# Don't try this at home! Sulcatas on the Honor System



## Lauraryan (Aug 4, 2013)

http://www.youtube.com/watch?v=pGp2bvfIdE0
http://www.youtube.com/watch?v=kPzooUXs3SM
http://www.youtube.com/watch?v=fbf3fN64a78


----------



## Tom (Aug 4, 2013)

I don't think crossing my fingers and knocking on wood is how I'd like to keep mine contained.


----------



## Pokeymeg (Aug 4, 2013)

You have very nice torts there! But, I don't get the honor system thing...it seems silly to risk losing your tortoises by not having a proper fence. Is there a reason you don't use a sturdier fence? I promise I'm not trying to be mean! I'm just very confused...


----------



## Jacqui (Aug 4, 2013)

They must be very contented to not try pushing their boundaries. I remember another member who had sulcatas that also never tried escaping from what most of us would consider flimsy fencing.


----------



## Tom (Aug 4, 2013)

Well it is a very nice enclosure in a great climate, with lots of fantastic grazing, but man, if they ever decide to go, they will be gone.


----------



## LeopardTortLover (Aug 4, 2013)

Dont think I'll be trying the honour system either! Although mines so lazy I doubt he'd get far anyway. I notice your dog in the video... I hope you've read this thread... 

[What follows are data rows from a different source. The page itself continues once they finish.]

-- ==== Sys2Proof/Machine/Fetch.lean ====
section
/-! DEFINITION. The fetch of an instruction word, the recovery from a word that is no instruction, and the placing of a word
where the next fetch reads it (spec/30_encoding.md R100, R107, spec/20_memory.md R73, R76). -/

namespace Sys2Proof.Machine.State

/-- `MemRead(pc, 1) ++ MemRead(pc + 1, 1)`: big-endian, legal at every pc, the second byte wrapped (R73, R76, R77). -/
def fetchWord (s : State) : Word := beWord (s.read (toAddr s.pc)) (s.read (toAddr (s.pc + 1)))

/-- A word that matches no row: the report and pc + 2, nothing else (R100, R107, R263). -/
def decodeFault (s : State) : State := s.takeFault .decode s.fetchWord

/-- A family-8 word with an undefined selector: the report and pc + 2, nothing else (R100, R180, R263). -/
def selectorFault (s : State) : State := s.takeFault .arithSelector s.fetchWord

/-- An outside event that stores into memory. -/
def isLoad : HostEvent → Bool
  | .load _ => true
  | .tick | .setKey _ => false

/-- The agenda with no load before the coming step. -/
def withoutLoad : List Slot → List Slot
  | [] => []
  | slot :: rest => { slot with before := slot.before.filter (fun e => !isLoad e) } :: rest

/-- The two bytes of `w` where the coming step fetches, whatever is reserved there, and no load before that fetch (log 17). -/
def placeWord (w : Word) (s : State) : State :=
  let t := (s.setByte (toAddr s.pc) (w.extractLsb' 8 8)).setByte (toAddr (s.pc + 1)) (w.extractLsb' 0 8)
  { t with agenda := withoutLoad s.agenda }

end Sys2Proof.Machine.State
end

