-- ==== Sys2Proof/Tests/Slice0.lean ====
section
/-! SUPPORT. The model's own tests. Every expected value comes from spec/95_test_vectors.md or from the encodings of
spec/30_encoding.md R105; the row of the vector stands in each docstring. The last part has one witness for the hypotheses of
every obligation that has any. -/

namespace Sys2Proof.Tests

open Sys2Proof Sys2Proof.Machine

/-! ## Well-formedness -/

/-- The one check of WellFormed: a sprite height is a 4-bit field. -/
theorem test_wf_refuses_height_16 : (Instr.drw 0 0 16).wf = false ∧ (Instr.drw 0 0 15).wf = true := by decide

/-! ## Decoding: a word of every constructor, nibble by nibble from R105 -/

/-- A word by its four nibbles, the family first (R11). -/
def nibbles (f x y n : BitVec 4) : Word := f ++ x ++ y ++ n

theorem test_decode_family_0 :
    decodeWord (nibbles 0b0000 0b0000 0b1110 0b0000) = .insn .cls ∧
    decodeWord (nibbles 0b0000 0b0000 0b1110 0b1110) = .insn .ret := by decide

theorem test_decode_addresses :
    decodeWord (nibbles 0b0001 0b0010 0b0011 0b0100) = .insn (.jp 0x234) ∧
    decodeWord (nibbles 0b0010 0b1010 0b1011 0b1100) = .insn (.call 0xABC) ∧
    decodeWord (nibbles 0b1010 0b0010 0b1111 0b0000) = .insn (.ldI 0x2F0) ∧
    decodeWord (nibbles 0b1011 0b0011 0b0000 0b0001) = .insn (.jpV0 0x301) := by decide

theorem test_decode_immediates :
    decodeWord (nibbles 0b0011 0b0011 0b0100 0b0010) = .insn (.seImm 3 0x42) ∧
    decodeWord (nibbles 0b0100 0b1001 0b0100 0b0011) = .insn (.sneImm 9 0x43) ∧
    decodeWord (nibbles 0b0110 0b1111 0b1010 0b0001) = .insn (.ldImm 15 0xA1) ∧
    decodeWord (nibbles 0b0111 0b0101 0b0000 0b0011) = .insn (.addImm 5 0x03) ∧
    decodeWord (nibbles 0b1100 0b0101 0b0000 0b1111) = .insn (.rnd 5 0x0F) := by decide

theorem test_decode_register_skips :
    decodeWord (nibbles 0b0101 0b0001 0b0010 0b0000) = .insn (.seReg 1 2) ∧
    decodeWord (nibbles 0b1001 0b0001 0b0010 0b0000) = .insn (.sneReg 1 2) := by decide

theorem test_decode_family_8 :
    decodeWord (nibbles 0b1000 0b0001 0b0010 0b0000) = .insn (.ldReg 1 2) ∧
    decodeWord (nibbles 0b1000 0b0001 0b0010 0b0001) = .insn (.orReg 1 2) ∧
    decodeWord (nibbles 0b1000 0b0001 0b0010 0b0010) = .insn (.andReg 1 2) ∧
    decodeWord (nibbles 0b1000 0b0001 0b0010 0b0011) = .insn (.xorReg 1 2) ∧
    decodeWord (nibbles 0b1000 0b0001 0b0010 0b0100) = .insn (.addReg 1 2) ∧
    decodeWord (nibbles 0b1000 0b0001 0b0010 0b0101) = .insn (.subReg 1 2) ∧
    decodeWord (nibbles 0b1000 0b0001 0b0010 0b0110) = .insn (.shr 1 2) ∧
    decodeWord (nibbles 0b1000 0b0001 0b0010 0b0111) = .insn (.subnReg 1 2) ∧
    decodeWord (nibbles 0b1000 0b0001 0b0010 0b1110) = .insn (.shl 1 2) := by decide

theorem test_decode_sprite :
    decodeWord (nibbles 0b1101 0b1010 0b0101 0b1111) = .insn (.drw 10 5 15) := by decide

theorem test_decode_keys :
    decodeWord (nibbles 0b1110 0b0010 0b1001 0b1110) = .insn (.skp 2) ∧
    decodeWord (nibbles 0b1110 0b0010 0b1010 0b0001) = .insn (.sknp 2) := by decide

theorem test_decode_family_F :
    decodeWord (nibbles 0b1111 0b0011 0b0000 0b0111) = .insn (.ldVxDt 3) ∧
    decodeWord (nibbles 0b1111 0b0011 0b0000 0b1010) = .insn (.ldVxK 3) ∧
    decodeWord (nibbles 0b1111 0b0011 0b0001 0b0101) = .insn (.ldDtVx 3) ∧
    decodeWord (nibbles 0b1111 0b0011 0b0001 0b1000) = .insn (.ldStVx 3) ∧
    decodeWord (nibbles 0b1111 0b0011 0b0001 0b1110) = .insn (.addI 3) ∧
    decodeWord (nibbles 0b1111 0b0011 0b0010 0b1001) = .insn (.ldF 3) ∧
    decodeWord (nibbles 0b1111 0b0011 0b0011 0b0011) = .insn (.ldB 3) ∧
    decodeWord (nibbles 0b1111 0b0011 0b0101 0b0101) = .insn (.storeRegs 3) ∧
    decodeWord (nibbles 0b1111 0b0011 0b0110 0b0101) = .insn (.loadRegs 3) := by decide

/-- V3 to V13. -/
theorem test_decode_faults :
    decodeWord 0x0000 = .decodeFault ∧ decodeWord 0x00E1 = .decodeFault ∧ decodeWord 0x0123 = .decodeFault ∧
    decodeWord 0x5121 = .decodeFault ∧ decodeWord 0x9121 = .decodeFault ∧ decodeWord 0x8008 = .selectorFault ∧
    decodeWord 0x812F = .selectorFault ∧ decodeWord 0xE000 = .decodeFault ∧ decodeWord 0xE19F = .decodeFault ∧
    decodeWord 0xF0FF = .decodeFault ∧ decodeWord 0xF000 = .decodeFault := by decide

/-- R73: the byte at the lower address is the high one, and what follows the word is left. -/
theorem test_decode_bytes :
    decodeBytes [0x61, 0x05, 0x99] = .ok (.ldImm 1 0x05, [0x99]) ∧ decodeBytes [0x61] = .error .truncated ∧
    decodeTableWord 16 0x8FE6 = some (.shr 15 14) ∧ encodeBytes (.ldI 0x2F0) = [0xA2, 0xF0] := by
  refine ⟨rfl, rfl, by decide, by decide⟩

/-! ## One step on a small state -/

/-- The state after one step. -/
def after (s : State) : State :=
  match step s with
  | .next t => t
  | .fault _ | .refused _ => s

/-- The state after one step that fetches `w`. -/
def run (w : Nat) (s : State) : State := after (s.withFetchWord 16 w)

/-- The reset state with V1 and V2 as given. -/
def with12 (a b : Byte) : State := (State.reset.setReg 1 a).setReg 2 b

/-- The reset state with V1, V2 and VF as given. -/
def with12F (a b f : Byte) : State := (with12 a b).setReg VF f

/-- The reset state with a program counter, an index and V0. -/
def withPcI0 (pc index : Word) (b : Byte) : State := { State.reset.setReg 0 b with pc := pc, index := index }

/-- The reset state with latches down. -/
def withKeys (ks : List Int) : State := State.reset.hostEvents (ks.map (fun k => .setKey ⟨k, true⟩))

/-- The reset state with a frame on the stack. -/
def withFrame (pc : Word) (sp : Fin 17) (slot : Fin 16) (a : Word) : State :=
  { State.reset with pc := pc, sp := sp, stack := State.reset.stack.set slot.val a }

/-- V2: the fetch at 0xFFF takes its second byte from 0x000, and the recovery wraps. -/
theorem test_fetch_wraps :
    let s : State := { State.reset with pc := 0xFFF }
    s.fetchWord = 0x00F0 ∧ after s = { s with pc := 0x001, faults := [⟨.decode, 0xFFF, 0x00F0⟩] } := by decide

http://www.tortoiseforum.org/thread-45850.html


----------



## wellington (Aug 4, 2013)

I'm wondering are these the op's torts or just found this on YouTube?


----------



## LeopardTortLover (Aug 4, 2013)

*Re: RE: Don't try this at home! Sulcatas on the Honor System*



wellington said:


> I'm wondering are these the op's torts or just found this on YouTube?



The forum username matches that of the YouTube username so I'm guessing they are hers? Op can you clarify?


----------



## mike taylor (Aug 4, 2013)

They are some beautiful sulcatas for sure. 

Sent from my C771 using TortForum mobile app


----------



## wellington (Aug 4, 2013)

LeopardTortLover said:


> wellington said:
> 
> 
> > I'm wondering are these the op's torts or just found this on YouTube?
> ...



Thanks, I didn't even see that. Probably is hers then.


----------



## thatrebecca (Aug 4, 2013)

It looks like sulcata heaven there, but much of rural Louisiana looks like sulcata heaven, doesn't it? Mightn't they wander? If I were that female I'd hightail it to some male-free peace and quiet.


----------



## Baoh (Aug 4, 2013)

That looks like a nice chunk of land for them. Not sure if they will always abide by the "honor system", but if it works well for you, then cool. Most of mine are surprisingly gentle about their fencing. I do have one troublemaker, though.


----------



## sibi (Aug 4, 2013)

My sullies are wanderers. I would definitely lose mine if I didn't have barriers. I hope you keep us updated on these because I'd be interested in any news of their disappearance, if ever they decided to wander off. However, to your credit, it's remarkable that you can have an honor system with your sullies.


----------